There’s one reason that Star Fox 64 – known as Lylat Wars in PAL regions – deserves a place in history that has almost nothing to do with the game itself. Arriving bundled with the Rumble Pak accessory, the 1997 space shooter was the first home videogame in the world to feature vibration feedback in the controller. Typical Nintendo: a major hardware innovation, soon to be copied by all the competition, disguised as a bolt-on novelty. In this instance, it may be that the company didn’t fully understand the importance of its own invention. The simplistic Rumble Pak packed a mighty punch, but Sony’s later twin-motor DualShock was far more sophisticated, and Sony’s titles were the ones to really begin to explore rumble’s possibilities for information and immersion. Still, it was an apt debut. The judders, kicks and buzzes of the Pak lent forceful support to the grandstanding showmanship of one of the all-time great videogame rollercoasters.
Even back in 1997, a Nintendo game of its type was a rare treat. The company’s focus on home hardware and Shigeru Miyamoto’s preoccupation with complex virtual spaces had skewed its output away from the scripting and set-piece construction of the on-rails, short-form videogame. When it did try its hand, it excelled: the SNES’s Super FX-accelerated Star Fox was a technical trailblazer, and an excellent design whose multiple routes and squad interaction gave it more replayable breadth, if not depth, than a traditional hardcore shoot ’em up. The Nintendo 64 sequel didn’t discard that formula, but it did embellish it very successfully, and thanks to its extreme polish and more appropriate host machine, it’s dated much better than the ahead-of-its-time 1993 original.
Star Fox’s multiple routes are a straight three-way difficulty choice, but Star Fox 64’s branching, interactive level system is an object lesson in how to unobtrusively structure a short game for long-term satisfaction. Only OutRun’s simple but effective level tree has proved as durable. Star Fox 64’s three threads start and end in the same places, but your route bounces between them according to your performance, how effectively you come to your wingmen’s aid, and your response to events and sub-missions within each level. The mastery of feint, suggestion, secret and surprise that seemed bred into Nintendo’s designers throughout the 1990s comes into play, and an essentially linear experience is made to feel as organic and mutable as one of the company’s more labyrinthine adventures.

The game can be beaten in a couple of hours, but you can spend twice that or more rooting out every permutation and diversion in Star Fox 64’s flexible epic. It’s a surprisingly easy game, an old-school blaster from an alternate world where progression is almost a given – it’s how you do it and where it takes you that counts. Your interest is held by the sheer variation, incident and spectacle of it, its breathless runthrough a mix-and-match sequence of classic Saturday-matinee scenarios: asteroid fields and dogfights, boiling seas of lava, defensive stands, even a train raid in the Landmaster tank that plays out like a bombastic sci-fi western.
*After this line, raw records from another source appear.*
/-- An exception of a core (R89): the first is recorded, stops the core and faults its job; a later one leaves only a log record. -/
def State.exception (s : State) (c cause engine index : Nat) (async : Bool) : State :=
  let j := (s.core c).sq.job
  if s.flag Reg.SEQ_EXCINFO.valid c then s.logRecord 1 (causeSeverity cause) cause (slotCore c) [engine, index]
  else
    let s := s.setExcinfo c cause engine index j async
    let s := s.recordFault cause (.unit (slotCore c)) [engine, index, j]
    (s.halt c).faultJob j c

/-- A hardware fault of a core (R180, R202): like an exception, but SEQ_EXCINFO does not change. -/
def State.hardwareFault (s : State) (c cause : Nat) (payload : List Nat) : State :=
  let j := (s.core c).sq.job
  let s := s.recordFault cause (.unit (slotCore c)) payload
  (s.halt c).faultJob j c

/-- A fault that stops no core of its own (R493): classes A and M fault every active job, with a detail that names no core, and stop
serving and exchange; class M also stops the module for good. -/
def State.moduleFault (s : State) (cause : Nat) (p : Suspect) (payload : List Nat) : State :=
  let s := s.recordFault cause p payload
  let cls := causeClass cause
  let s := if cls = .module then
      { s.setFld Reg.TOP_BLKSTAT.blocks 0x70B with stopped := true, faultPin := true, readyPin := false }
    else s
  if cls = .allJobs ∨ cls = .module then
    let s := (List.range 16).foldl (fun s i => if s.serves i then s.stopServing i else s) s
    let s := (List.range 16).foldl State.closeContext s
    let marked := s.jobs.foldl (fun s j => s.markFault j.id 0x100 false) s
    { marked with schedWait := marked.schedWait ++ (s.jobs.filter fun (j : Job) => j.fault.isNone).map fun _ => SchedEvent.plain }.settle
  else s

/-! ### Signals (R76, R77, R92) -/

/-- A signal lands in an event counter; at 4,095 it sticks and the core raises 0x0406 (R77). -/
def State.landSignal (s : State) (c e engine index : Nat) : State :=
  let k := s.core c
  if k.sq.e e < 4095 then s.setCore c { k with sq := k.sq.setE e (k.sq.e e + 1) }
  else s.exception c 0x0406 engine index true

/-- A signal of the core's own instruction. On a frozen core a bound event takes it in the tally. -/
def State.signalOwn (s : State) (c engine index : Nat) (e : Option Nat) : State :=
  match e with
  | none => s
  | some e =>
    if (s.core c).frozen && (s.core c).sq.bind e != 0 then s.modCore c fun k => k.addTally e
    else s.landSignal c e engine index

/-- A signal from outside the core to the state of a job on that core: its counter, its tally when frozen, the tally of its cloak image,
or the tally kept for a core that has not taken up the job yet (R92, R363). -/
def State.signalExt (s : State) (j c e : Nat) : State :=
  let k := s.core c
  if k.sq.job = j ∧ j ≠ 0xFFFF then
    if k.frozen then s.setCore c (k.addTally e) else s.landSignal c e 0 k.sq.pc
  else match s.images.find? fun x => x.1 / 2 == c && x.2.job == j with
    | some (i, im) => { s with images := Table.put s.images i { im with core := im.core.addTally e } }
    | none => s.modJob j fun x =>
        if x.cores.contains c then { x with tallies := Table.set 0 x.tallies (32 * c + e) (min 4096 (Table.get 0 x.tallies (32 * c + e) + 1)) }
        else x

/-- The events of a job's core that are bound to a source code, wherever its state is. -/
def State.boundEvents (s : State) (j c code : Nat) : List Nat :=
  match s.jobSeq j c with
  | some q => q.boundTo code
  | none => match s.job? j with
    | some x => if x.cores.contains c then (span 24 32).filter fun e => bits x.bind (4 * (e - 24) + 3) (4 * (e - 24)) == code else []
    | none => []

/-- Signal every event of a job's core that is bound to a source code (Table 4.6). -/
def State.signalCode (s : State) (j c code : Nat) : State :=
  (s.boundEvents j c code).foldl (fun s e => s.signalExt j c e) s

/-- Signal a source code on every core of a job. -/
def State.signalJob (s : State) (j code : Nat) : State :=
  match s.job? j with
  | none => s
  | some job => job.cores.foldl (fun s c => s.signalCode j c code) s

/-- Apply a core's tally at resume (R92): a sum above 4,095 sticks and raises 0x0406. -/
def State.applyTally (s : State) (c : Nat) : State :=
  let k := s.core c
  let s := s.setCore c { k with tally := [], sq := k.tally.foldl (fun q x => q.setE x.1 (min 4095 (q.e x.1 + x.2))) k.sq }
  if k.tally.any fun x => decide (4095 < k.sq.e x.1 + x.2) then s.exception c 0x0406 0 k.sq.pc true else s

end Sys2Proof.Machine
end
A bone of contention for many Star Fox purists is the inclusion of ‘all-range mode’ levels and set-pieces that interrupt the headlong, on-rails charge in favour of free-roaming 3D dogfighting in Fox McCloud’s Arwing fighter. It’s true that they’re usually more frustrating and less exciting than the standard levels, and they break the carefully crafted tempo of the game, but then that’s exactly why they’re there. The reason you keep coming back to Star Fox 64 is that it’s a small game that feels big, and the inclusion of two modes of play is the principal reason for that. And, crucially, all-range mode brings to life the rivalry and aerobatic grace of the head-to-heads with the roguish Star Wolf team, bolstering the series’ simple but strong sense of character. The alternative vehicles are a less significant addition, especially the Blue Marine sub, but the boyish glee to be had in chucking around the Tonka-like Landmaster is huge.
For all the merits of its design, though, Star Fox 64 is, like most games of its genre, a primarily sensory experience. Rez went on to recognise that and rewrite it in an entirely different aesthetic language, but in many ways Star Fox 64 is no less of an audiovisual achievement (and could even be said to be an influence, with its hard-edged, angular, insectoid enemies). From the breezy speech samples to the stirring orchestration, and the effects’ almost melodic capcophony of zaps, booms and trills; from the graceful ship designs and patterns to the corny anthropomorphism and breathtaking sense of scale, it’s an intoxicating, joyous tribute to the kids’ space adventure cartoon. Star Fox 64 is still beautiful, still thrilling, and still one of the slickest, most modern, most sophisticated ways to satisfy that most primal urge in videogaming: to get in a spaceship, shoot aliens, and head for the stars.